/-- `wordAt_setMem_store` at two addresses that are not negative, read as integers. -/
theorem wordAt_setMem_store_toNat (s : State) {addr b : Int} (v : Word) (ha : 0 ≤ addr) (hb : 0 ≤ b) :
    wordAt (s.setMem (Memory.store s.mem addr.toNat v)) b.toNat = if b = addr then v else wordAt s b.toNat := by
  have heq : b.toNat = addr.toNat ↔ b = addr := by omega
  rw [wordAt_setMem_store]
  simp only [heq]

/-- `MemRead` after a store finds the word at its address, and at every other integer answers as before. -/
theorem memRead_setMem_store (s : State) {addr : Int} (b : Int) (v : Word) (ha : 0 ≤ addr ∧ addr ≤ 65535) :
    memRead (s.setMem (Memory.store s.mem addr.toNat v)) b = if b = addr then .ok v else memRead s b := by
  rw [memRead_eq, memRead_eq]
  by_cases hb : 0 ≤ b ∧ b ≤ 65535
  · rw [if_pos hb, if_pos hb, wordAt_setMem_store_toNat s v ha.1 hb.1, apply_ite Except.ok]
  · have hne : b ≠ addr := by rintro rfl; exact hb ha
    rw [if_neg hb, if_neg hb, if_neg hne, State.setMem_pc]

/-- `Fetch` after a store finds the word where `pc` is its address, and elsewhere answers as before. -/
theorem fetch_setMem_store (s : State) {addr : Int} (v : Word) (ha : 0 ≤ addr ∧ addr ≤ 65535) :
    fetch (s.setMem (Memory.store s.mem addr.toNat v)) = if s.pc = addr then .ok v else fetch s := by
  rw [fetch_eq, fetch_eq, State.setMem_pc]
  by_cases hp : 0 ≤ s.pc ∧ s.pc ≤ 65535
  · rw [if_pos hp, if_pos hp, wordAt_setMem_store_toNat s v ha.1 hp.1, apply_ite Except.ok]
  · have hne : s.pc ≠ addr := by intro h; exact hp (h ▸ ha)
    rw [if_neg hp, if_neg hp, if_neg hne]

/-- Settles O22, by what `MemRead` and `Fetch` answer after a store. -/
theorem readsReturnTheLastWrite : Obligations.ReadsReturnTheLastWrite := by
  unfold Obligations.ReadsReturnTheLastWrite
  intro s addr v h0 h1
  have ha := And.intro h0 h1
  refine ⟨_, (memWrite_eq s addr v).trans (if_pos ha), ?_, fun hp => ?_, fun b hb => ?_, fun hp => ?_⟩
  · rw [memRead_setMem_store s addr v ha, if_pos rfl]
  · rw [fetch_setMem_store s v ha, if_pos hp]
  · rw [memRead_setMem_store s b v ha, if_neg hb]
  · rw [fetch_setMem_store s v ha, if_neg hp]

end Sys2Proof.Machine

/-! ## A store over the next instruction (R53, R195) -/

namespace Sys2Proof.Machine

theorem pc_inside_of_fetchInstr_eq_ok {s : State} {i : Instr} (h : fetchInstr s = .ok i) : 0 ≤ s.pc ∧ s.pc ≤ 65535 := by
  rcases fetchInstr_cases s with ⟨_, e⟩ | ⟨hp, _⟩ | ⟨hp, _⟩
  · rw [e] at h
    cases h
  · exact hp
  · exact hp

theorem step_eq_exec_of_fetchInstr {s : State} {i : Instr} (hs : s.phase = .running) (h : fetchInstr s = .ok i) :
    step s = exec i s := by
  simp only [step, hs, h]

/-- A running core whose fetched word decodes runs that instruction (R102). -/
theorem step_of_fetch_of_decode_eq_ok {s : State} {w : Word} {i : Instr} (hs : s.phase = .running)
    (hw : fetch s = .ok w) (hd : decode w = .ok i) : step s = exec i s :=
  step_eq_exec_of_fetchInstr hs (by simp only [fetchInstr, hw, hd])

/-- A running core whose fetched word does not decode faults with that word (R172). -/
theorem step_of_fetch_of_decode_eq_error {s : State} {w : Word} {e : DecodeError} (hs : s.phase = .running)
    (hw : fetch s = .ok w) (hd : decode w = .error e) :
    step s = .next (s.setPhase (.faulted (.invalidOpcode s.pc w))) := by
  cases e
  simp only [step, hs, fetchInstr, hw, hd, raise_eq]

/-- Settles O24: the store retires to `pc + 1`, the address it wrote, so the next step fetches the stored word. -/
theorem storedWordRunsNext : Obligations.StoredWordRunsNext := by
  unfold Obligations.StoredWordRunsNext
  intro s regA regB offset hs hf hea hpc
  have hin : 0 ≤ s.pc + 1 ∧ s.pc + 1 ≤ 65535 := by
    have := pc_inside_of_fetchInstr_eq_ok hf
    omega
  have hstep := step_eq_exec_of_fetchInstr hs hf
  rw [exec_sw_eq, hea, if_pos hin, retire_eq] at hstep
  -- Setting `pc` and the count commutes with the store, so the retired state is a store where `pc` is its address.
  have hw := (fetch_setMem_store ((s.setPc (s.pc + 1)).setInstrCount (s.instrCount + 1)) (readReg s regB) hin).trans
    (if_pos rfl)
  exact ⟨_, hstep, rfl, hw, fun _ => step_of_fetch_of_decode_eq_ok hs hw, fun _ => step_of_fetch_of_decode_eq_error hs hw⟩

end Sys2Proof.Machine

/-! PROOFS of the statements about the encoding (spec 30_encoding.md): the decoder's fields, the encoder's words, the round
trips between the two, the assembler's labels and the text it writes. -/

/-! ## The decoder's fields, class and instruction (R63, R80 to R88) -/

namespace Sys2Proof

/-- `Class` of the opcode of each number (R63, R83). -/
theorem formatOf_opcodeOfBits (b : BitVec 3) : formatOf (opcodeOfBits b) =
    if b.toNat ≤ 1 then .R else if b.toNat ≤ 4 then .I else if b.toNat = 5 then .J else .O := by
  revert b
  decide

/-- The class of a word by its opcode's number, which stands in bits 24:22 (R82, R83). -/
theorem decoder_cls (w : Word) : (decoder w).cls =
    if w.toNat / 2 ^ 22 % 8 ≤ 1 then .R else if w.toNat / 2 ^ 22 % 8 ≤ 4 then .I
    else if w.toNat / 2 ^ 22 % 8 = 5 then .J else .O :=
  (formatOf_opcodeOfBits _).trans (by rw [field_toNat]; rfl)

theorem decoder_cls_eq_R_iff (w : Word) : (decoder w).cls = .R ↔ w.toNat / 2 ^ 22 % 8 ≤ 1 := by
  grind [decoder_cls]

theorem decoder_cls_eq_I_iff (w : Word) :
    (decoder w).cls = .I ↔ 2 ≤ w.toNat / 2 ^ 22 % 8 ∧ w.toNat / 2 ^ 22 % 8 ≤ 4 := by
  grind [decoder_cls]

theorem decoder_cls_eq_J_iff (w : Word) : (decoder w).cls = .J ↔ w.toNat / 2 ^ 22 % 8 = 5 := by
  grind [decoder_cls]

theorem decoder_cls_eq_O_iff (w : Word) : (decoder w).cls = .O ↔ 6 ≤ w.toNat / 2 ^ 22 % 8 := by
  grind [decoder_cls]

/-- Settles O40, field by field: each is a quotient and a remainder of the word's value. -/
theorem decoderFieldsInArithmeticForm : Obligations.DecoderFieldsInArithmeticForm := by
  unfold Obligations.DecoderFieldsInArithmeticForm
  intro w
  have hoff : (decoder w).offset = sext16 (w.extractLsb' 0 16) := rfl
  have hlow : (w.extractLsb' 0 16).toNat = w.toNat % 65536 := by simp
  have hfit := (offsetFits_iff _).1 (offsetFits_sext16 (w.extractLsb' 0 16))
  refine ⟨field_toNat w 22 3, rfl, field_toNat w 19 3, field_toNat w 16 3, ?_, ?_, hfit.1, hfit.2, upperZero_iff w⟩
  · rw [← Nat.div_one w.toNat]
    exact field_toNat w 0 3
  · rw [hoff, sext16_eq, hlow]

/-- Settles O41, by the class of each opcode number. -/
theorem classDecodersValidateTheClass : Obligations.ClassDecodersValidateTheClass := by
  unfold Obligations.ClassDecodersValidateTheClass
  intro w
  have hR := decoder_cls_eq_R_iff w
  have hI := decoder_cls_eq_I_iff w
  have hJ := decoder_cls_eq_J_iff w
  have hO := decoder_cls_eq_O_iff w
  exact ⟨fun h => if_pos (hR.2 h), fun h => if_neg (mt hR.1 (by omega)),
    fun h => if_pos (hI.2 h), fun h => if_neg (mt hI.1 (by omega)),
    fun h => if_pos (hJ.2 h), fun h => if_neg (mt hJ.1 h),
    fun h => if_pos (hO.2 h), fun h => if_neg (mt hO.1 (by omega))⟩

/-- Settles O42: a negative signed reading is a value of at least 2^31, and what decodes is well formed. -/
theorem illegalWordsAreExactlyUpperBits : Obligations.IllegalWordsAreExactlyUpperBits := by
  unfold Obligations.IllegalWordsAreExactlyUpperBits
  intro w
  have refused (h : 2 ^ 25 ≤ w.toNat) : decode w = .error .upperBitsNonZero := by
    rw [decode_eq, if_neg (by omega)]
  refine ⟨refused, fun h => refused ?_, fun h => ?_⟩
  · have := BitVec.toInt_neg_iff.1 h
    omega
  · have hd : decode w = .ok (instrOf (decoder w)) := by rw [decode_eq, if_pos h]
    exact ⟨_, hd, wf_of_decode_eq_ok hd⟩

/-- The instruction of two decodings is the same where the fields of the opcode's format are (R86). -/
theorem instrOf_congr {d e : DecoderOut} (ho : d.opcode = e.opcode)
    (hab : formatOf (opcodeOfBits d.opcode) ≠ .O → d.regA = e.regA ∧ d.regB = e.regB)
    (hd : formatOf (opcodeOfBits d.opcode) = .R → d.destReg = e.destReg)
    (hoff : formatOf (opcodeOfBits d.opcode) = .I → d.offset = e.offset) : instrOf d = instrOf e := by
  unfold instrOf
  rw [← ho]
  cases hop : opcodeOfBits d.opcode with
  | add | nor => simp [hab (by simp [hop, formatOf]), hd (by simp [hop, formatOf])]
  | lw | sw | beq => simp [hab (by simp [hop, formatOf]), hoff (by simp [hop, formatOf])]
  | jalr => simp [hab (by simp [hop, formatOf])]
  | halt | noop => rfl

/-- Words that agree from bit `lo` up have the same fields there. -/
theorem field_congr {v w : Word} {lo : Nat} (n : Nat) (h : v.toNat / 2 ^ lo = w.toNat / 2 ^ lo) :
    v.extractLsb' lo n = w.extractLsb' lo n :=
  field_eq (by rw [field_toNat, h])

/-- Words with the same bits 31:22 decode alike where they name the same instruction. -/
theorem decode_congr {v w : Word} (h : v.toNat / 2 ^ 22 = w.toNat / 2 ^ 22)
    (hi : instrOf (decoder v) = instrOf (decoder w)) : decode v = decode w := by
  have hup : v.toNat < 2 ^ 25 ↔ w.toNat < 2 ^ 25 := by omega
  simp only [decode_eq, hup, hi]

/-- Settles O43: the instruction of each class depends on the fields of that class alone. -/
theorem unusedBitsAreIgnored : Obligations.UnusedBitsAreIgnored := by
  unfold Obligations.UnusedBitsAreIgnored
  intro v w h
  have hcls : (decoder v).cls = formatOf (opcodeOfBits (decoder v).opcode) := rfl
  have hop : (decoder v).opcode = (decoder w).opcode := field_congr 3 h
  have hregs (h16 : v.toNat / 2 ^ 16 = w.toNat / 2 ^ 16) :
      (decoder v).regA = (decoder w).regA ∧ (decoder v).regB = (decoder w).regB :=
    ⟨congrArg regOfBits (field_congr 3 (by omega)), congrArg regOfBits (field_congr 3 h16)⟩
  rw [hcls]
  refine ⟨fun hR h16 h3 => ?_, fun hJ h16 => ?_, fun hO => ?_⟩
  · have hdest : (decoder v).destReg = (decoder w).destReg :=
      congrArg regOfBits (field_eq (by simpa [field_toNat] using h3))
    exact decode_congr h (instrOf_congr hop (fun _ => hregs h16) (fun _ => hdest) (by simp [hR]))
  · exact decode_congr h (instrOf_congr hop (fun _ => hregs h16) (by simp [hJ]) (by simp [hJ]))
  · exact decode_congr h (instrOf_congr hop (by simp [hO]) (by simp [hO]) (by simp [hO]))

/-- Settles O39, by evaluating the decoder on the eight words. -/
theorem sampleWordsDecode : Obligations.SampleWordsDecode := by
  unfold Obligations.SampleWordsDecode
  exact ⟨rfl, rfl, rfl, rfl, rfl, rfl, rfl, rfl⟩

end Sys2Proof

/-! ## The four layouts and what the decoder reads from them (R64 to R67, R87) -/

namespace Sys2Proof

/-! Each of the other three layouts is the I-type layout with the unused bits 0. -/

theorem packR_eq_packI (opc a b d : BitVec 3) : packR opc a b d = packI opc a b (0#13 ++ d) :=
  BitVec.eq_of_toNat_eq (by
    rw [packR_toNat, packI_toNat, toNat_append_add, BitVec.toNat_ofNat, Nat.zero_mod, Nat.zero_mul, Nat.zero_add])

theorem packJ_eq_packI (opc a b : BitVec 3) : packJ opc a b = packI opc a b 0#16 :=
  BitVec.eq_of_toNat_eq (by simp [packJ_toNat, packI_toNat])

theorem packO_eq_packI (opc : BitVec 3) : packO opc = packI opc 0#3 0#3 0#16 :=
  BitVec.eq_of_toNat_eq (by simp [packO_toNat, packI_toNat])

/-- What the decoder reads from a word of the I-type layout, whatever its opcode. -/
theorem decoder_packI (opc a b : BitVec 3) (off : BitVec 16) : decoder (packI opc a b off) =
    { opcode := opc, cls := formatOf (opcodeOfBits opc), regA := regOfBits a, regB := regOfBits b,
      destReg := regOfBits (off.extractLsb' 0 3), offset := sext16 off, upperZero := true } := by
  have := opc.isLt; have := a.isLt; have := b.isLt; have := off.isLt
  have hw := packI_toNat opc a b off
  have hz := (upperZero_iff (packI opc a b off)).2 (by omega)
  have hd : (off.extractLsb' 0 3).toNat = off.toNat % 8 := by simp [BitVec.extractLsb'_toNat]
  obtain ⟨eo, ec, ea, eb, ed, eoff⟩ := decoder_fields (w := packI opc a b off) (opc := opc) (a := a) (b := b)
    (d := off.extractLsb' 0 3) (off := off) (by omega) (by omega) (by omega) (by omega) (by omega)
  exact (DecoderOut.mk.injEq ..).mpr ⟨eo, ec, ea, eb, ed, eoff, hz⟩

Description of the task
Spot the lines above that mention "eoff" and copy them.

Exercise answer
  obtain ⟨eo, ec, ea, eb, ed, eoff⟩ := decoder_fields (w := packI opc a b off) (opc := opc) (a := a) (b := b)
  exact (DecoderOut.mk.injEq ..).mpr ⟨eo, ec, ea, eb, ed, eoff, hz⟩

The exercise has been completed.